Stored items:

§ §

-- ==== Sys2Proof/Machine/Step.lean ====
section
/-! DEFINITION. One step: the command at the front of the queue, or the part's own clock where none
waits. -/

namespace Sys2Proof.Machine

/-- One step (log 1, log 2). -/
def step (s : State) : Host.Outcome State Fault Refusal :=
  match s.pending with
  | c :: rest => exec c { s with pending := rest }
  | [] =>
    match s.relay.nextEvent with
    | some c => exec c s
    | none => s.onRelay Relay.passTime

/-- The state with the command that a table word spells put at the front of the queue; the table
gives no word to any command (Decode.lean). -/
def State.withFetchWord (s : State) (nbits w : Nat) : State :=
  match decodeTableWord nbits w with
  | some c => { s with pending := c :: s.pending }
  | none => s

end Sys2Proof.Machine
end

§ §

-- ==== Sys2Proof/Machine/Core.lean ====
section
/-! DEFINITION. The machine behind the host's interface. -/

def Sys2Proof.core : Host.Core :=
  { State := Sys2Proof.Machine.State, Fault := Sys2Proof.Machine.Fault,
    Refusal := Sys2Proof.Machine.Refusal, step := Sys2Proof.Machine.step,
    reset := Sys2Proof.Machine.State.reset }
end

§ §

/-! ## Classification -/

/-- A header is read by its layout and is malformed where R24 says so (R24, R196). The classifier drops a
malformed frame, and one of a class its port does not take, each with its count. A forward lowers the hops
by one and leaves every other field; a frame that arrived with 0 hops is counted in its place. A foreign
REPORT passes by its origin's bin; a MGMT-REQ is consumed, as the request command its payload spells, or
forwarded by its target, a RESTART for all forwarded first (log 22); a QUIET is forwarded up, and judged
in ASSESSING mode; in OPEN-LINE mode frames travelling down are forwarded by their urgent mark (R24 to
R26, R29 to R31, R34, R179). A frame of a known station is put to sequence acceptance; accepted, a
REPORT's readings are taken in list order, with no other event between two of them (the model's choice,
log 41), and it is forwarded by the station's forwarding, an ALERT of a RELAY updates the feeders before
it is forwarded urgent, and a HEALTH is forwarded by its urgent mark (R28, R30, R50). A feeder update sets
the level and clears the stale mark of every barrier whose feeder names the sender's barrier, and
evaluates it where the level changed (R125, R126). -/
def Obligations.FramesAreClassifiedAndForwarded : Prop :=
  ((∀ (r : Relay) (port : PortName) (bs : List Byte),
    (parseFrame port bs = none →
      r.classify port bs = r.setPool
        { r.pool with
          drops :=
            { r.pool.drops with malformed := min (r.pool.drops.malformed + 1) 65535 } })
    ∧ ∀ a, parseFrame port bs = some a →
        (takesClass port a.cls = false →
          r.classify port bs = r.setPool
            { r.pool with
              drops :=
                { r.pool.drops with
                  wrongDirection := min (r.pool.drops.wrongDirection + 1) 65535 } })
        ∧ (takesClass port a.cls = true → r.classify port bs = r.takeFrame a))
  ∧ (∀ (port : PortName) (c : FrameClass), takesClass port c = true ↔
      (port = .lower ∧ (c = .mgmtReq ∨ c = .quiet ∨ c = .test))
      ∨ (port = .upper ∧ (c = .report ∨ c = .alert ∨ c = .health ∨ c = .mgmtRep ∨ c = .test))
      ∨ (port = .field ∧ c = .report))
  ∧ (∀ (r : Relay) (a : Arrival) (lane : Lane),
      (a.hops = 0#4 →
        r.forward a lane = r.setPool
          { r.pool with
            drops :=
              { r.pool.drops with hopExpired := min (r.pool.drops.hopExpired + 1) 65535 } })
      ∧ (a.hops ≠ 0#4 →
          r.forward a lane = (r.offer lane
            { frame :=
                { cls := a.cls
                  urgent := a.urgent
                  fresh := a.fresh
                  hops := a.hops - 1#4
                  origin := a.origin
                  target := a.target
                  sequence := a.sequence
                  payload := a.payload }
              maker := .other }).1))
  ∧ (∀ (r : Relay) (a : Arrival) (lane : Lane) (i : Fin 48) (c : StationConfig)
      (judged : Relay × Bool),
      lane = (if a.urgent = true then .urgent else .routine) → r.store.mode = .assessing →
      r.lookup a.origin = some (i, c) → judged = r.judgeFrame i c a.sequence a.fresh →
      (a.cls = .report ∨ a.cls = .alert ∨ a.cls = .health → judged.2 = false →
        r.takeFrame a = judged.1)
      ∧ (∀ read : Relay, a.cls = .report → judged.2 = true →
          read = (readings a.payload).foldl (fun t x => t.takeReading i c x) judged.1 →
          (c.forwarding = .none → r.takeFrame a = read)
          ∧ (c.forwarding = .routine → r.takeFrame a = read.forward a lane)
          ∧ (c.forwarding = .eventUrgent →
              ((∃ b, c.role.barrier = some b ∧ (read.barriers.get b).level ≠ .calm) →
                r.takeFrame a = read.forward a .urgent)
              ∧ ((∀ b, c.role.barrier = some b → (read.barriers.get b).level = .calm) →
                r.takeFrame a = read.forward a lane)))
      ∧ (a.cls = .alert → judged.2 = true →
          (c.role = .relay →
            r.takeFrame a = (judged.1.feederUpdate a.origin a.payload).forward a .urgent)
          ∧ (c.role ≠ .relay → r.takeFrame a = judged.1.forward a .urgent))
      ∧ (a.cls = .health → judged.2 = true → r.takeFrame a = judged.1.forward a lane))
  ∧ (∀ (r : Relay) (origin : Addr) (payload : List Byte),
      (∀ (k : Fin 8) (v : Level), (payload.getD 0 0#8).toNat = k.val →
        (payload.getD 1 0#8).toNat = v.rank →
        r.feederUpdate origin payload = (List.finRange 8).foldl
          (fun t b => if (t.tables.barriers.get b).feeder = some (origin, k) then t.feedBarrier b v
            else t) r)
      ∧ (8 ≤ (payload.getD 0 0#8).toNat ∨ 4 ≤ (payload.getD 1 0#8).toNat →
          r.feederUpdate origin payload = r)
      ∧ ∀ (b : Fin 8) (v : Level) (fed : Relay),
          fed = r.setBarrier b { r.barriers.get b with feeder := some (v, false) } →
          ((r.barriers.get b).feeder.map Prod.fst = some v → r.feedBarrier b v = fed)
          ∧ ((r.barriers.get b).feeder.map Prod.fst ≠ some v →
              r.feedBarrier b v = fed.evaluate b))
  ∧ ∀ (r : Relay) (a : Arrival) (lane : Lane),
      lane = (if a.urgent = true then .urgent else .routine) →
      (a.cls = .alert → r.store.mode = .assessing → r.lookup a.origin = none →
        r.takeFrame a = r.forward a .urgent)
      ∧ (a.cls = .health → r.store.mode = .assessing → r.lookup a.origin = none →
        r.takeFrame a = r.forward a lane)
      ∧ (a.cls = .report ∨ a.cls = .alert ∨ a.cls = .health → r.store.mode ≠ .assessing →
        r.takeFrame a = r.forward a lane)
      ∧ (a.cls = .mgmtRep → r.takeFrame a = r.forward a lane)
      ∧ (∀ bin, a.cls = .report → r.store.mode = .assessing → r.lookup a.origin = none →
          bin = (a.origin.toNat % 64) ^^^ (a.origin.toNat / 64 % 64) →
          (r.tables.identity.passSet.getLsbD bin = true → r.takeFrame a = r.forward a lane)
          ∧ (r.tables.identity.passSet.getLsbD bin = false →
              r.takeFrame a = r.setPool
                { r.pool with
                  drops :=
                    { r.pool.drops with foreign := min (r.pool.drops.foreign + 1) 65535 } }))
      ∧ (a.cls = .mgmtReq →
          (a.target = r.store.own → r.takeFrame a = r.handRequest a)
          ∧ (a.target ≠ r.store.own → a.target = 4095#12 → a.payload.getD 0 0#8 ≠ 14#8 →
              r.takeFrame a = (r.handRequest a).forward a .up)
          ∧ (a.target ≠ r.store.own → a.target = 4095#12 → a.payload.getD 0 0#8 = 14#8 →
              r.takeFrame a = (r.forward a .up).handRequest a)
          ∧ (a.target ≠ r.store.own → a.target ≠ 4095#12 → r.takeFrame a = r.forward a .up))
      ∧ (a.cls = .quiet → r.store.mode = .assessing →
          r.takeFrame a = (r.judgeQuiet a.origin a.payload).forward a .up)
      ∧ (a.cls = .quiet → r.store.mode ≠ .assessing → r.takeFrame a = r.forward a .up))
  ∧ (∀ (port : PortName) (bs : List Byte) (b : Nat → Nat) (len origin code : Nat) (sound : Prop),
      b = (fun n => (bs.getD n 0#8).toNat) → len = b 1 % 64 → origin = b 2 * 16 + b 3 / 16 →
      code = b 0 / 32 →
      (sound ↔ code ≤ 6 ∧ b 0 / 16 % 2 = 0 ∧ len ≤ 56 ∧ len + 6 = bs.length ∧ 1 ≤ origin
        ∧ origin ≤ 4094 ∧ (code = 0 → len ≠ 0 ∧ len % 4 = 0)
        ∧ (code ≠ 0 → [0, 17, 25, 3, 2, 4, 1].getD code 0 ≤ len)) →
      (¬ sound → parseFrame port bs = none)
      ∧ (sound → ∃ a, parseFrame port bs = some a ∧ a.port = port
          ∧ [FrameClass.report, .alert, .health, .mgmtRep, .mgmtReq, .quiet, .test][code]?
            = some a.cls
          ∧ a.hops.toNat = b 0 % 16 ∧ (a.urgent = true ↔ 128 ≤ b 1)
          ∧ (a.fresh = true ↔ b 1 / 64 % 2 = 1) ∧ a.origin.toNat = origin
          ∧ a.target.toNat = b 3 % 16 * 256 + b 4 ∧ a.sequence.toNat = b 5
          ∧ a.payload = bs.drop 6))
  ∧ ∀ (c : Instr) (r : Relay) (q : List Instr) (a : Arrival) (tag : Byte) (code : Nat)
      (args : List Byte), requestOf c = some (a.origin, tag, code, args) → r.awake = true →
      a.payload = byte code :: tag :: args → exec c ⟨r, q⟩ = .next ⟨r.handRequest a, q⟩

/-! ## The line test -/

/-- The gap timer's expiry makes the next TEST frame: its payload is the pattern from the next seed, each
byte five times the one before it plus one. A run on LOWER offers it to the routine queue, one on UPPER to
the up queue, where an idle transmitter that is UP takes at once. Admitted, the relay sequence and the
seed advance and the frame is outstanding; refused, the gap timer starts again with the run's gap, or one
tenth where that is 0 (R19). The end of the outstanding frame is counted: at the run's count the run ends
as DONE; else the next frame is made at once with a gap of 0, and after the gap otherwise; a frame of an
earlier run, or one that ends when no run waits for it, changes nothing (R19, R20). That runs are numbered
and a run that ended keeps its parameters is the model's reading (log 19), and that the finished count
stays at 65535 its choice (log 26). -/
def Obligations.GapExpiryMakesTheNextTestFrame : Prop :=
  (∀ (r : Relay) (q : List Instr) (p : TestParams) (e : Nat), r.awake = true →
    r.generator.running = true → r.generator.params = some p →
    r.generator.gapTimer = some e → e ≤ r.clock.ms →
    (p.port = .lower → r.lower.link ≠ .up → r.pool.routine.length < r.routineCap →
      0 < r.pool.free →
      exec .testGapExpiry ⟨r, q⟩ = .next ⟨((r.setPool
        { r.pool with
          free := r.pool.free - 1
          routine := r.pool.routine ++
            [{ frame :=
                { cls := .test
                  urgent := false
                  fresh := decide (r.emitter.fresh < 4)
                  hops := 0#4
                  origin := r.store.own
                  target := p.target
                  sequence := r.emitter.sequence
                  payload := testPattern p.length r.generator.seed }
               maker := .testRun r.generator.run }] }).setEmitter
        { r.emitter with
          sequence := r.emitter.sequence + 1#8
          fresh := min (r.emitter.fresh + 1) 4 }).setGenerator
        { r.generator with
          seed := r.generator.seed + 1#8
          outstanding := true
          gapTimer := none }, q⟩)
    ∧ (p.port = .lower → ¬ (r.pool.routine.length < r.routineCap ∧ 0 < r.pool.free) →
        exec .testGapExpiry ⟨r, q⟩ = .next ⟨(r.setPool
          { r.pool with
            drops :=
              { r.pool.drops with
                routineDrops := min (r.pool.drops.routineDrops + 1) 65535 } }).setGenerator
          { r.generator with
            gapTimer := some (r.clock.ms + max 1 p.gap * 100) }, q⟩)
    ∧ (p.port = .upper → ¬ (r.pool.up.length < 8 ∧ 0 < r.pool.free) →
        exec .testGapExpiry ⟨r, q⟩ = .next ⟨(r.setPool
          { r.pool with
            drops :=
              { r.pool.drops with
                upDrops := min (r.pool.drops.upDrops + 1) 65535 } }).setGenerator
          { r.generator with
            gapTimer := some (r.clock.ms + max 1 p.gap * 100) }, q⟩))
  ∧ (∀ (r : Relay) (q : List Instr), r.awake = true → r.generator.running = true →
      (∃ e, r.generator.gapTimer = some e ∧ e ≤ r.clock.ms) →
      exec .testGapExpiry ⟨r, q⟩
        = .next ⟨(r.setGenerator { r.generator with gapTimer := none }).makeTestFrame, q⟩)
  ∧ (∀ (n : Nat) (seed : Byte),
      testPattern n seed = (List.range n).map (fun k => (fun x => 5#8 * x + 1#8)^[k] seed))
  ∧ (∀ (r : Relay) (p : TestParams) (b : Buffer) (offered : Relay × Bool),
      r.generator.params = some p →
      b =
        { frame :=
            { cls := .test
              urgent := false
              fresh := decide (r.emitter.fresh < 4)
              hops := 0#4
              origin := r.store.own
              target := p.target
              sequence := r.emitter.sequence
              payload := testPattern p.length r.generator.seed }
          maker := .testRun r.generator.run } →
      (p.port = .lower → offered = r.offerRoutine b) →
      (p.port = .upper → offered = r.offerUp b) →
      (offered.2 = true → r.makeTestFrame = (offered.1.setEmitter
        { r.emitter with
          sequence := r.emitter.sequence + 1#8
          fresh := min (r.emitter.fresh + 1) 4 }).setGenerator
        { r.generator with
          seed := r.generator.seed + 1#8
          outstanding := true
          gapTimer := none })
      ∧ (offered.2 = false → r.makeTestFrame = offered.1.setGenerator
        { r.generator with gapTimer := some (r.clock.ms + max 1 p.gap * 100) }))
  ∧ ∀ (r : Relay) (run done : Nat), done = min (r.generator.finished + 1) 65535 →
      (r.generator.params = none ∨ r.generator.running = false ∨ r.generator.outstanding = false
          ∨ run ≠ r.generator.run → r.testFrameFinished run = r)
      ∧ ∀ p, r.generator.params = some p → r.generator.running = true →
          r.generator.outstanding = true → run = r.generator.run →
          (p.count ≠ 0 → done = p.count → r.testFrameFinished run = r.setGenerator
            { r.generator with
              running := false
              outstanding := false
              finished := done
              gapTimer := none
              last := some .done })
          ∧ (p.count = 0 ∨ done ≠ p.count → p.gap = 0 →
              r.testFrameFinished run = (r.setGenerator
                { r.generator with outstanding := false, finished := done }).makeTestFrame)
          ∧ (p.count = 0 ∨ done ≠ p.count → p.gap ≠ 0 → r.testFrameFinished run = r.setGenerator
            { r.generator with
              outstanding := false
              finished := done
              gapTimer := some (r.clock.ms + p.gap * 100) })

§ §

* _TASK PROMPT_
From the data above, output only the lines between the line containing "r.takeFrame a = r.forward a .urgent)" and the line containing "(¬ sound → parseFrame port bs = none)", inclusive, exactly as written.

* _TASK ANSWER_
        r.takeFrame a = r.forward a .urgent)
      ∧ (a.cls = .health → r.store.mode = .assessing → r.lookup a.origin = none →
        r.takeFrame a = r.forward a lane)
      ∧ (a.cls = .report ∨ a.cls = .alert ∨ a.cls = .health → r.store.mode ≠ .assessing →
        r.takeFrame a = r.forward a lane)
      ∧ (a.cls = .mgmtRep → r.takeFrame a = r.forward a lane)
      ∧ (∀ bin, a.cls = .report → r.store.mode = .assessing → r.lookup a.origin = none →
          bin = (a.origin.toNat % 64) ^^^ (a.origin.toNat / 64 % 64) →
          (r.tables.identity.passSet.getLsbD bin = true → r.takeFrame a = r.forward a lane)
          ∧ (r.tables.identity.passSet.getLsbD bin = false →
              r.takeFrame a = r.setPool
                { r.pool with
                  drops :=
                    { r.pool.drops with foreign := min (r.pool.drops.foreign + 1) 65535 } }))
      ∧ (a.cls = .mgmtReq →
          (a.target = r.store.own → r.takeFrame a = r.handRequest a)
          ∧ (a.target ≠ r.store.own → a.target = 4095#12 → a.payload.getD 0 0#8 ≠ 14#8 →
              r.takeFrame a = (r.handRequest a).forward a .up)
          ∧ (a.target ≠ r.store.own → a.target = 4095#12 → a.payload.getD 0 0#8 = 14#8 →
              r.takeFrame a = (r.forward a .up).handRequest a)
          ∧ (a.target ≠ r.store.own → a.target ≠ 4095#12 → r.takeFrame a = r.forward a .up))
      ∧ (a.cls = .quiet → r.store.mode = .assessing →
          r.takeFrame a = (r.judgeQuiet a.origin a.payload).forward a .up)
      ∧ (a.cls = .quiet → r.store.mode ≠ .assessing → r.takeFrame a = r.forward a .up))
  ∧ (∀ (port : PortName) (bs : List Byte) (b : Nat → Nat) (len origin code : Nat) (sound : Prop),
      b = (fun n => (bs.getD n 0#8).toNat) → len = b 1 % 64 → origin = b 2 * 16 + b 3 / 16 →
      code = b 0 / 32 →
      (sound ↔ code ≤ 6 ∧ b 0 / 16 % 2 = 0 ∧ len ≤ 56 ∧ len + 6 = bs.length ∧ 1 ≤ origin
        ∧ origin ≤ 4094 ∧ (code = 0 → len ≠ 0 ∧ len % 4 = 0)
        ∧ (code ≠ 0 → [0, 17, 25, 3, 2, 4, 1].getD code 0 ≤ len)) →
      (¬ sound → parseFrame port bs = none)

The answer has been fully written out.